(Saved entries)
┏━━

-- ==== Sys2Proof/Safety.lean ====
section
/-! DEFINITION. What counts as a safe run, in the terms statements use: the memory keeps its canonical form, a step goes on,
an instruction reaches its own effect, and what it leaves unchanged. -/
namespace Sys2Proof.Machine

/-- Memory keeps its canonical form. -/
def State.memOk (s : State) : Prop := Memory.wf s.mem = true

/-- The step answers a next state. -/
def State.goesOn (s : State) : Prop := ∃ t, step s = .next t

/-- Instruction i, guarded by q, reaches its own effect in the current slot: it is no word of a frame that is being captured
(R62), no prefix misfits it and no method budget is spent (R41, R220), its guard is true or is its operand (R40), its place
may run it (R136, R219, R287), a synchronisation point finds its slot drained and without a pending fault (R214, R261), and
no relaxed load is to write a register it names (R237). -/
def State.issues (s : State) (i : Instr) (q : R4) : Bool :=
  let x := s.slot s.cur
  x.capturing.isNone && (earlyTrap x i).isNone && (x.getQ q || readsGuard x i) && (placeTrap s.cur i).isNone &&
  (!isSync i || (x.drained 0 && x.faults.isEmpty)) && !(x.relaxed.any fun a => a.blocks (gUse i) (vUse i))

/-- The state in which an instruction's own effect begins: the issue is charged and a method's budget counted (R220, R282). -/
def State.begun (s : State) : State :=
  let s := s.chargeIssue s.cur
  s.setSlot s.cur (s.slot s.cur).spend

/-- The current slot as its instruction's own effect finds it. -/
def State.now (s : State) : Slot := s.begun.slot s.cur

/-- A slot gone on past an instruction of the current slot (R64). -/
def State.past (s : State) (i : Instr) (x : Slot) : Slot := x.retire (x.onEast s.cur.place) (wordsOf i)

/-- Nothing changed but the current slot, which is now y, and the issue count of its account: every other slot, every byte
of memory and every other piece of state is as it was. -/
def State.onlySlot (s t : State) (y : Slot) : Prop :=
  t.slot s.cur = y ∧ (∀ r, slotKey r ≠ slotKey s.cur → t.slot r = s.slot r) ∧ (∀ k, t.byte k = s.byte k) ∧
  t = { s with slots := t.slots, iod := s.begun.iod }

end Sys2Proof.Machine
end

┗━━

* Work task: Reproduce the records in full, exactly as written.

* Answer to this problem:
-- ==== Sys2Proof/Safety.lean ====
section
/-! DEFINITION. What counts as a safe run, in the terms statements use: the memory keeps its canonical form, a step goes on,
an instruction reaches its own effect, and what it leaves unchanged. -/
namespace Sys2Proof.Machine

/-- Memory keeps its canonical form. -/
def State.memOk (s : State) : Prop := Memory.wf s.mem = true

/-- The step answers a next state. -/
def State.goesOn (s : State) : Prop := ∃ t, step s = .next t

/-- Instruction i, guarded by q, reaches its own effect in the current slot: it is no word of a frame that is being captured
(R62), no prefix misfits it and no method budget is spent (R41, R220), its guard is true or is its operand (R40), its place
may run it (R136, R219, R287), a synchronisation point finds its slot drained and without a pending fault (R214, R261), and
no relaxed load is to write a register it names (R237). -/
def State.issues (s : State) (i : Instr) (q : R4) : Bool :=
  let x := s.slot s.cur
  x.capturing.isNone && (earlyTrap x i).isNone && (x.getQ q || readsGuard x i) && (placeTrap s.cur i).isNone &&
  (!isSync i || (x.drained 0 && x.faults.isEmpty)) && !(x.relaxed.any fun a => a.blocks (gUse i) (vUse i))

/-- The state in which an instruction's own effect begins: the issue is charged and a method's budget counted (R220, R282). -/
def State.begun (s : State) : State :=
  let s := s.chargeIssue s.cur
  s.setSlot s.cur (s.slot s.cur).spend

/-- The current slot as its instruction's own effect finds it. -/
def State.now (s : State) : Slot := s.begun.slot s.cur

/-- A slot gone on past an instruction of the current slot (R64). -/
def State.past (s : State) (i : Instr) (x : Slot) : Slot := x.retire (x.onEast s.cur.place) (wordsOf i)

/-- Nothing changed but the current slot, which is now y, and the issue count of its account: every other slot, every byte
of memory and every other piece of state is as it was. -/
def State.onlySlot (s t : State) (y : Slot) : Prop :=
  t.slot s.cur = y ∧ (∀ r, slotKey r ≠ slotKey s.cur → t.slot r = s.slot r) ∧ (∀ k, t.byte k = s.byte k) ∧
  t = { s with slots := t.slots, iod := s.begun.iod }

end Sys2Proof.Machine
end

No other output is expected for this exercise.